[DATASET EXTRACT]
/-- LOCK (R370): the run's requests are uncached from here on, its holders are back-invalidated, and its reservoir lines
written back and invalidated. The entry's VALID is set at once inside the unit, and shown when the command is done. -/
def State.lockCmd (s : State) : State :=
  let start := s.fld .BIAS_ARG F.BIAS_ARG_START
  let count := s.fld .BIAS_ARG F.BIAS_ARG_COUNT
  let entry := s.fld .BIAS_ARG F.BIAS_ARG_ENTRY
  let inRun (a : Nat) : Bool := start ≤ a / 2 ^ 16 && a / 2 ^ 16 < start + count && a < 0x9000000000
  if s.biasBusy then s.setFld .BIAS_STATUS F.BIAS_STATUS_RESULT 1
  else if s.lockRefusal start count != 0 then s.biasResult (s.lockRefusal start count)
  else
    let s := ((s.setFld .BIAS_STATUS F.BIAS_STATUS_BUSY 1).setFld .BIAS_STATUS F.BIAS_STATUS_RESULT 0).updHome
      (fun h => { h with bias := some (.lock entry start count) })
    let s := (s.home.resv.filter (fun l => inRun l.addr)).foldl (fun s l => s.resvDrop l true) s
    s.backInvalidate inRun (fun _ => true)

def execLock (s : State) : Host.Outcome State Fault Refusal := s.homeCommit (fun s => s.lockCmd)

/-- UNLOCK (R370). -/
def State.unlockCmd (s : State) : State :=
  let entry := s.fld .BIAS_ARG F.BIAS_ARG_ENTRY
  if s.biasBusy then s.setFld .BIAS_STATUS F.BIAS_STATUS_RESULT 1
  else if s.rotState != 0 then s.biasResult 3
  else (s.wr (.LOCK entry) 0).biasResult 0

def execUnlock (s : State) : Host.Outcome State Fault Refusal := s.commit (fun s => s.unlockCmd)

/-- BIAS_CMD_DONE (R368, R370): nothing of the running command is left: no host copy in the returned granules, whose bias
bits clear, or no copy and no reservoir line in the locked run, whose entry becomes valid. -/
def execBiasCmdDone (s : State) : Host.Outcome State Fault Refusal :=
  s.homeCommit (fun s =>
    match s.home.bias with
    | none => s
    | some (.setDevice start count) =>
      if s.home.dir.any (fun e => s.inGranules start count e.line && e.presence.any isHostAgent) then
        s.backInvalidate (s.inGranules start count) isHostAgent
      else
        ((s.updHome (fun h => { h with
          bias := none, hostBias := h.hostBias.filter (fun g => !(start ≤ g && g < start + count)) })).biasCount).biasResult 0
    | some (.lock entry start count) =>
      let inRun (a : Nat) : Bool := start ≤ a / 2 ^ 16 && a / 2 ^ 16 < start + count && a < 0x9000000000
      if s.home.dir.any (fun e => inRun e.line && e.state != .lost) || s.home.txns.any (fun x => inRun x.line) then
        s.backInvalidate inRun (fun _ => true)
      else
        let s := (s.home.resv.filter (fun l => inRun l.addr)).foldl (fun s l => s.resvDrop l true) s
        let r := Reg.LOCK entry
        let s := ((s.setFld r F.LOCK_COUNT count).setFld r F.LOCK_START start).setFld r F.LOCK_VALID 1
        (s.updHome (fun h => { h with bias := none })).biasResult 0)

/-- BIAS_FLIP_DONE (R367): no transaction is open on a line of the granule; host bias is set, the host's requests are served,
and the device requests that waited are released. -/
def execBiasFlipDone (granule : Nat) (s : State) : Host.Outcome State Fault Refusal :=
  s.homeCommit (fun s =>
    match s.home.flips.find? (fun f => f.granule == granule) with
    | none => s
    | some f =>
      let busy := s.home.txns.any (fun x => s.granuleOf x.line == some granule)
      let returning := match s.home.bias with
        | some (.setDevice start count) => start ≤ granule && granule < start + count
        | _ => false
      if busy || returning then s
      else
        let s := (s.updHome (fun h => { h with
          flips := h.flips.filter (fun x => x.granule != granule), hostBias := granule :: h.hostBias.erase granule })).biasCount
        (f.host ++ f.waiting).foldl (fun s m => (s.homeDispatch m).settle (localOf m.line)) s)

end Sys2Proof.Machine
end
[/DATASET EXTRACT]
[DATASET EXTRACT]
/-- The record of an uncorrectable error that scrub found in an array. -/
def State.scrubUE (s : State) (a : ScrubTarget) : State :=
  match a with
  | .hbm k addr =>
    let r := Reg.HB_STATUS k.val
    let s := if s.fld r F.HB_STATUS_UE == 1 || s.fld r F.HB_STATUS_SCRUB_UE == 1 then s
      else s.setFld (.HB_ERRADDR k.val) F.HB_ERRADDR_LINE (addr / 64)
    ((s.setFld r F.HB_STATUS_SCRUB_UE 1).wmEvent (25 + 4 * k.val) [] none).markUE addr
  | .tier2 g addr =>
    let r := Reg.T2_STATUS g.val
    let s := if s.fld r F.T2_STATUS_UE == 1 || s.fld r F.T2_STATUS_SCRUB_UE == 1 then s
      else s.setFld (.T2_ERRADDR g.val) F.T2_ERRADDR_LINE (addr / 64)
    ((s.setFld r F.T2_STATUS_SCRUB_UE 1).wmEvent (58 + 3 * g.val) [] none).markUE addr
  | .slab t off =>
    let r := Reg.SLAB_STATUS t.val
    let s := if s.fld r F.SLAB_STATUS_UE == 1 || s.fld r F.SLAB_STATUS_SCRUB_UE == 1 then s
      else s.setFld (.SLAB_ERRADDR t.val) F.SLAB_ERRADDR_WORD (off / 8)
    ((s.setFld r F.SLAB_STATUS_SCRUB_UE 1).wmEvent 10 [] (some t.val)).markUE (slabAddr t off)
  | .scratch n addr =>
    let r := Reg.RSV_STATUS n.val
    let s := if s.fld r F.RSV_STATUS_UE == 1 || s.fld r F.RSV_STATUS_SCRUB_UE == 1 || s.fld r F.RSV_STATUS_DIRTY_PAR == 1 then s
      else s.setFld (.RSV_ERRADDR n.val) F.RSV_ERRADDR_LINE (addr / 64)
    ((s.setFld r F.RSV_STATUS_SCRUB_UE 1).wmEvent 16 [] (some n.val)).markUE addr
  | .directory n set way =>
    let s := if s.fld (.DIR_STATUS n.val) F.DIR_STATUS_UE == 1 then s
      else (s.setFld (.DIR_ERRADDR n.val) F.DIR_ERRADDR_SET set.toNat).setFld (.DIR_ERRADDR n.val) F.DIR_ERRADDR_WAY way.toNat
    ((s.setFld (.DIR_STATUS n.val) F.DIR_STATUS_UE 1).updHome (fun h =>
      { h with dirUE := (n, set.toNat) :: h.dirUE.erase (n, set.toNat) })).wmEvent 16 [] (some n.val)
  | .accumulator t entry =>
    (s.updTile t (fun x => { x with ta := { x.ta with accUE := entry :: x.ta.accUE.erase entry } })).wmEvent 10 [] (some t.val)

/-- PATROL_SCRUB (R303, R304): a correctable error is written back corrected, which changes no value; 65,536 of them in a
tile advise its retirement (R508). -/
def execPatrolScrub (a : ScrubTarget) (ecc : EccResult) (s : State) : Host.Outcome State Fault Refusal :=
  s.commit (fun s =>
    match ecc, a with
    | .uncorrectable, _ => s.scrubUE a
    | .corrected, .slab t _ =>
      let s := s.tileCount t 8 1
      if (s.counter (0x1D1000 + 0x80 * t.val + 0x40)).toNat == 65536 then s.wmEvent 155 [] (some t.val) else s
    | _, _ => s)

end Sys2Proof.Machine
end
[/DATASET EXTRACT]
[DATASET EXTRACT]
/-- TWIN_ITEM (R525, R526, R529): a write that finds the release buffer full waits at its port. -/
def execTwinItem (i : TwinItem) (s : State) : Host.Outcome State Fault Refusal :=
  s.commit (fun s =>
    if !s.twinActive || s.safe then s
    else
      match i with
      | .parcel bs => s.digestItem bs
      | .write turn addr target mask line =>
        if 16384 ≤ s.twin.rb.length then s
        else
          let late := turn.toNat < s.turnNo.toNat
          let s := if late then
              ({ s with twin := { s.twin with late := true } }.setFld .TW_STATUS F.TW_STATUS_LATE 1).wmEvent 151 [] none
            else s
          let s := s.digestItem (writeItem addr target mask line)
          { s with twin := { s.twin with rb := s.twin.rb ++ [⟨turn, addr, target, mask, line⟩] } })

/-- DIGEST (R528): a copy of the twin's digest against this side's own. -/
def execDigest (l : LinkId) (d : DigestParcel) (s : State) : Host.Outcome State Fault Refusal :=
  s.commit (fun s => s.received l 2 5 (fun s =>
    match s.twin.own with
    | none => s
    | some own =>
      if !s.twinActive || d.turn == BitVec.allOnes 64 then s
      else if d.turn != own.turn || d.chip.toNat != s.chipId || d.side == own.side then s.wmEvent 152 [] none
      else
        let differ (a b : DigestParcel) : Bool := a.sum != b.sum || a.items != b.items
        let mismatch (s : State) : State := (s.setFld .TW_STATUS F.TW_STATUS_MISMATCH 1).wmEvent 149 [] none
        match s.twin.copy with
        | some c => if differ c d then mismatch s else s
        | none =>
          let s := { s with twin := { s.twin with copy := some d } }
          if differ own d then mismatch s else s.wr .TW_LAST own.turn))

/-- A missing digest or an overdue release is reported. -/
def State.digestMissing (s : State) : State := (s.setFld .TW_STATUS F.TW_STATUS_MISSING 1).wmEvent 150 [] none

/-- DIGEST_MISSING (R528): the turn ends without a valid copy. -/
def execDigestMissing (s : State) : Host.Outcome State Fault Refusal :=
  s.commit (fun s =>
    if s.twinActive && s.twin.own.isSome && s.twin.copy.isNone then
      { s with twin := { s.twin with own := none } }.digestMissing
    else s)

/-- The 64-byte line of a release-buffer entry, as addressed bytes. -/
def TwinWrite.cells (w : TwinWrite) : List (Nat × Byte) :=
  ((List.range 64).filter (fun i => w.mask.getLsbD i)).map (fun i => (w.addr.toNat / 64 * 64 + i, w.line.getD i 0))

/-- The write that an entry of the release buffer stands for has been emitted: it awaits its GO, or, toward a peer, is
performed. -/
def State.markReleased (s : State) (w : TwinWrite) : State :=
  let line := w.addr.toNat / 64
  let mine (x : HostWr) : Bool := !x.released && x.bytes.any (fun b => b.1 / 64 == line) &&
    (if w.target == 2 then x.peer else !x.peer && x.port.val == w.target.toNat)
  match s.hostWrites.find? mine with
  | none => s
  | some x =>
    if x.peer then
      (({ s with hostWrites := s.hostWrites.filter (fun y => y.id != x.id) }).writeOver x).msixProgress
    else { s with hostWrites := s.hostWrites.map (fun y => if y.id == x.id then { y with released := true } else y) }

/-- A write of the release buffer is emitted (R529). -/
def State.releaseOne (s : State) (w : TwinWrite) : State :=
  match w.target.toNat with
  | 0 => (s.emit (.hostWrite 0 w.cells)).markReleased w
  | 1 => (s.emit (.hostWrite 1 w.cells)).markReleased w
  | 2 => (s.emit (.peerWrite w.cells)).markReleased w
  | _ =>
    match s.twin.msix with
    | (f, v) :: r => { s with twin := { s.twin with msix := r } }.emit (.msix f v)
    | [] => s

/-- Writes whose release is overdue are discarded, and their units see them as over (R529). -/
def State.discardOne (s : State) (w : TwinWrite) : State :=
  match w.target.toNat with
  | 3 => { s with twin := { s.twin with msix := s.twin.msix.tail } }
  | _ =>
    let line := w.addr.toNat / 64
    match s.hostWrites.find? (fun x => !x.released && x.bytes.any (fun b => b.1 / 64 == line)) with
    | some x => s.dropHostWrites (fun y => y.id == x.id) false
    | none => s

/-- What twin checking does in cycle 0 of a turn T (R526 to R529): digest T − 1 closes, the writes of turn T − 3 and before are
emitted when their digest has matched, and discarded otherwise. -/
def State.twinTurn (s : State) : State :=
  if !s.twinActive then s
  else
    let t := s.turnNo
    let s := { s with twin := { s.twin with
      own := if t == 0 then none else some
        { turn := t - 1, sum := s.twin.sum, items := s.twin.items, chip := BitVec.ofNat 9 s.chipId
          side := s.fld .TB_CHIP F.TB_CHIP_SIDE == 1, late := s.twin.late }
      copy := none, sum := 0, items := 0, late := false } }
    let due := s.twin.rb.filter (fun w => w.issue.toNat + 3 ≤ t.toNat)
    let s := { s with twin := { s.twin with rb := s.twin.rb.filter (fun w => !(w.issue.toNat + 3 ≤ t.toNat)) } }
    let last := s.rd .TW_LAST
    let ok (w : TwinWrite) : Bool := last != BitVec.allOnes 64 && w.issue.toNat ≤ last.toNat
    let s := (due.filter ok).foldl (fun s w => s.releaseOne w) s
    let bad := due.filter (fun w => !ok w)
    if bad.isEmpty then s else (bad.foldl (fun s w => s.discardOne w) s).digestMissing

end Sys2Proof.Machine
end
[/DATASET EXTRACT]
PROBLEM TO SOLVE: Search the data above for the word "List" and count the lines where it appears. Only the number should be given.

ANSWER TO THIS EXERCISE: 2